Iraqis in Najaf held photos of relatives they said had been killed by the government of Saddam Hussein.

Prosecutors have said they plan to bring their first witnesses against Mr. Hussein and other defendants as the court resumed in Baghdad on Monday after a six-week recess.

Defense lawyers say they will demand a new 45-day adjournment while the court considers motions to annul the proceedings on the ground that the American role in creating the court, formally known as the Iraqi High Tribunal, has voided its authority under Iraqi and international law.

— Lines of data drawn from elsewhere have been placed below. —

-- ==== Sys2Proof/Laws/Memory.lean ====
section
/-!
SUPPORT. The output memory: what a read sees after a write, and that every operation on it keeps the canonical form.
-/

namespace Sys2Proof.Machine

open Config

/-- Reading after a write. -/
theorem Memory.read_write (m : Memory) (a b : Nat) (x : Byte) :
    Memory.read (Memory.write m a x) b = if a = b then some x else Memory.read m b := by
  induction m with
  | nil => simp [Memory.write, Memory.read]
  | cons cell rest ih =>
    obtain ⟨k, y⟩ := cell
    simp only [Memory.write]
    split
    · next h => simp [Memory.read]
    · next h =>
      split
      · next h2 => subst h2; simp only [Memory.read]; split <;> simp_all
      · next h2 =>
        simp only [Memory.read, ih]
        split
        · next h3 => subst h3; simp [h2]
        · rfl

@[simp] theorem Memory.read_write_same (m : Memory) (a : Nat) (x : Byte) :
    Memory.read (Memory.write m a x) a = some x := by simp [Memory.read_write]

theorem Memory.read_write_ne (m : Memory) {a b : Nat} (h : a ≠ b) (x : Byte) :
    Memory.read (Memory.write m a x) b = Memory.read m b := by simp [Memory.read_write, h]

/-- The cells after a write: the written one and old ones at other addresses. -/
theorem Memory.mem_write {m : Memory} {a : Nat} {x : Byte} {cell : Host.Cell}
    (h : cell ∈ Memory.write m a x) : cell = (a, x) ∨ cell ∈ m := by
  induction m with
  | nil => simpa [Memory.write] using h
  | cons c rest ih =>
    obtain ⟨k, y⟩ := c
    simp only [Memory.write] at h
    split at h
    · simpa using h
    · split at h
      · rcases List.mem_cons.1 h with h | h
        · exact .inl h
        · exact .inr (List.mem_cons_of_mem _ h)
      · rcases List.mem_cons.1 h with h | h
        · exact .inr (by simp [h])
        · rcases ih h with h | h
          · exact .inl h
          · exact .inr (List.mem_cons_of_mem _ h)

/-- A write keeps the canonical form. -/
theorem Memory.write_wf {m : Memory} (h : Memory.wf m = true) (a : Nat) (x : Byte) :
    Memory.wf (Memory.write m a x) = true := by
  simp only [Memory.wf, decide_eq_true_eq] at *
  induction m with
  | nil => simp [Memory.write]
  | cons c rest ih =>
    obtain ⟨k, y⟩ := c
    rw [List.pairwise_cons] at h
    simp only [Memory.write]
    split
    · next hlt =>
      refine List.pairwise_cons.2 ⟨?_, List.pairwise_cons.2 h⟩
      intro cell hc
      rcases List.mem_cons.1 hc with rfl | hc
      · exact hlt
      · exact lt_trans hlt (h.1 cell hc)
    · next hge =>
      split
      · next heq => subst heq; exact List.pairwise_cons.2 h
      · next hne =>
        refine List.pairwise_cons.2 ⟨?_, ih h.2⟩
        intro cell hc
        rcases Memory.mem_write hc with rfl | hc
        · show k < a; omega
        · exact h.1 cell hc

/-- In the canonical form a listed cell is what its address reads. -/
theorem Memory.read_of_mem {m : Memory} (h : Memory.wf m = true) {a : Nat} {x : Byte} (hm : (a, x) ∈ m) :
    Memory.read m a = some x := by
  simp only [Memory.wf, decide_eq_true_eq] at h
  induction m with
  | nil => simp at hm
  | cons c rest ih =>
    obtain ⟨k, y⟩ := c
    rw [List.pairwise_cons] at h
    simp only [Memory.read]
    rcases List.mem_cons.1 hm with heq | hm
    · cases heq; simp
    · rw [if_neg (Nat.ne_of_lt (h.1 _ hm)), ih hm h.2]

/-- Equal reads make equal memories, in the canonical form. -/
theorem Memory.ext_of_read {m n : Memory} (hm : Memory.wf m = true) (hn : Memory.wf n = true)
    (h : ∀ a, Memory.read m a = Memory.read n a) : m = n := by
  have mem_of_read : ∀ {l : Memory} {a : Nat} {x : Byte}, Memory.read l a = some x → (a, x) ∈ l := by
    intro l a x hr
    induction l with
    | nil => simp [Memory.read] at hr
    | cons c rest ih =>
      obtain ⟨k, y⟩ := c
      simp only [Memory.read] at hr
      split at hr
      · next hk => subst hk; simp at hr; simp [hr]
      · exact List.mem_cons_of_mem _ (ih hr)
  have same : ∀ cell, cell ∈ m ↔ cell ∈ n := by
    rintro ⟨a, x⟩
    constructor
    · intro hc; exact mem_of_read ((h a).symm.trans (Memory.read_of_mem hm hc))
    · intro hc; exact mem_of_read ((h a).trans (Memory.read_of_mem hn hc))
  simp only [Memory.wf, decide_eq_true_eq] at hm hn
  clear h mem_of_read
  induction m generalizing n with
  | nil => cases n with
    | nil => rfl
    | cons c rest => have := (same c).2 (by simp); simp at this
  | cons c rest ih =>
    cases n with
    | nil => have := (same c).1 (by simp); simp at this
    | cons d rest' =>
      rw [List.pairwise_cons] at hm hn
      have hcd : c = d := by
        rcases List.mem_cons.1 ((same c).1 (by simp)) with e | e
        · exact e
        · rcases List.mem_cons.1 ((same d).2 (by simp)) with e' | e'
          · exact e'.symm
          · exact absurd (hm.1 _ e') (by have := hn.1 _ e; omega)
      subst hcd
      congr 1
      refine ih (n := rest') ?_ hm.2 hn.2
      intro cell
      constructor
      · intro hc
        rcases List.mem_cons.1 ((same cell).1 (List.mem_cons_of_mem _ hc)) with e | e
        · subst e; exact absurd (hm.1 _ hc) (lt_irrefl _)
        · exact e
      · intro hc
        rcases List.mem_cons.1 ((same cell).2 (List.mem_cons_of_mem _ hc)) with e | e
        · subst e; exact absurd (hn.1 _ hc) (lt_irrefl _)
        · exact e

/-! ### The writes of a sample and of a frame -/

/-- What a sample write does to the state: the output memory alone. -/
theorem writeSample_eq (a : Nat) (v : Sample) (s : State) :
    writeSample a v s = { s with out := (writeSample a v s).out } := by
  unfold writeSample; split <;> rfl

/-- What a frame write does to the state: the output memory alone. -/
theorem writeFrame_eq (i : Nat) (v : Sample) (s : State) :
    writeFrame i v s = { s with out := (writeFrame i v s).out } := by
  cases hs : s.rstereo <;> cases hb : s.rbig <;> simp [writeFrame, writeSample, outWrite, hs, hb]

/-- A frame write keeps any property of memories that a byte write at the frame's addresses keeps. -/
theorem writeFrame_keeps {P : Memory → Prop} (i : Nat) (v : Sample) (s : State)
    (hw : ∀ m a x, frameAddr s i ≤ a → a < frameAddr s i + frameSize s → P m → P (Memory.write m a x))
    (h : P s.out) : P (writeFrame i v s).out := by
  cases hs : s.rstereo <;> cases hb : s.rbig <;>
    simp only [writeFrame, writeSample, hs, hb, frameSize, outWrite_out, outWrite_rbig, if_true, if_false,
      Bool.false_eq_true] at * <;>
    repeat (first | exact h | refine hw _ _ _ (by omega) (by omega) ?_)

/-- A frame write keeps the canonical form. -/
theorem writeFrame_wf (i : Nat) (v : Sample) (s : State) (h : Memory.wf s.out = true) :
    Memory.wf (writeFrame i v s).out = true :=
  writeFrame_keeps (P := fun m => Memory.wf m = true) i v s (fun _ _ _ _ _ hm => Memory.write_wf hm _ _) h

/-- A frame write leaves every byte outside the frame. -/
theorem writeFrame_read_outside (i : Nat) (v : Sample) (s : State) (a : Nat)
    (h : a < frameAddr s i ∨ frameAddr s i + frameSize s ≤ a) :
    Memory.read (writeFrame i v s).out a = Memory.read s.out a := by
  refine writeFrame_keeps (P := fun m => Memory.read m a = Memory.read s.out a) i v s ?_ rfl
  intro m b x h1 h2 hm
  rw [Memory.read_write_ne _ (by omega), hm]

/-- A frame write puts the sample at the frame's address, and at the second slot of a stereo frame. -/
theorem writeFrame_sampleAt (i : Nat) (v : Sample) (s : State) :
    SampleAt (writeFrame i v s).out s.rbig (frameAddr s i) v ∧
    (s.rstereo = true → SampleAt (writeFrame i v s).out s.rbig (frameAddr s i + 2) v) := by
  cases hs : s.rstereo <;> cases hb : s.rbig <;>
    simp [SampleAt, writeFrame, writeSample, outWrite, hs, hb, Memory.read_write] <;> omega

end Sys2Proof.Machine
end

The police commander in the northern oil city of Kirkuk, Gen. Sarhad Qader, said the 10 men seized there in two predawn raids on insurgent safe houses on Sunday were being questioned in connection with a bomb plot to kill Raid Juhi, the chief investigative judge of the court that is trying Mr. Hussein.

General Qader said the men were caught with a document containing orders to carry out the killing from Izzat Ibrahim al-Douri, Mr. Hussein's former vice president and the last of his inner circle of associates to have evaded capture or death.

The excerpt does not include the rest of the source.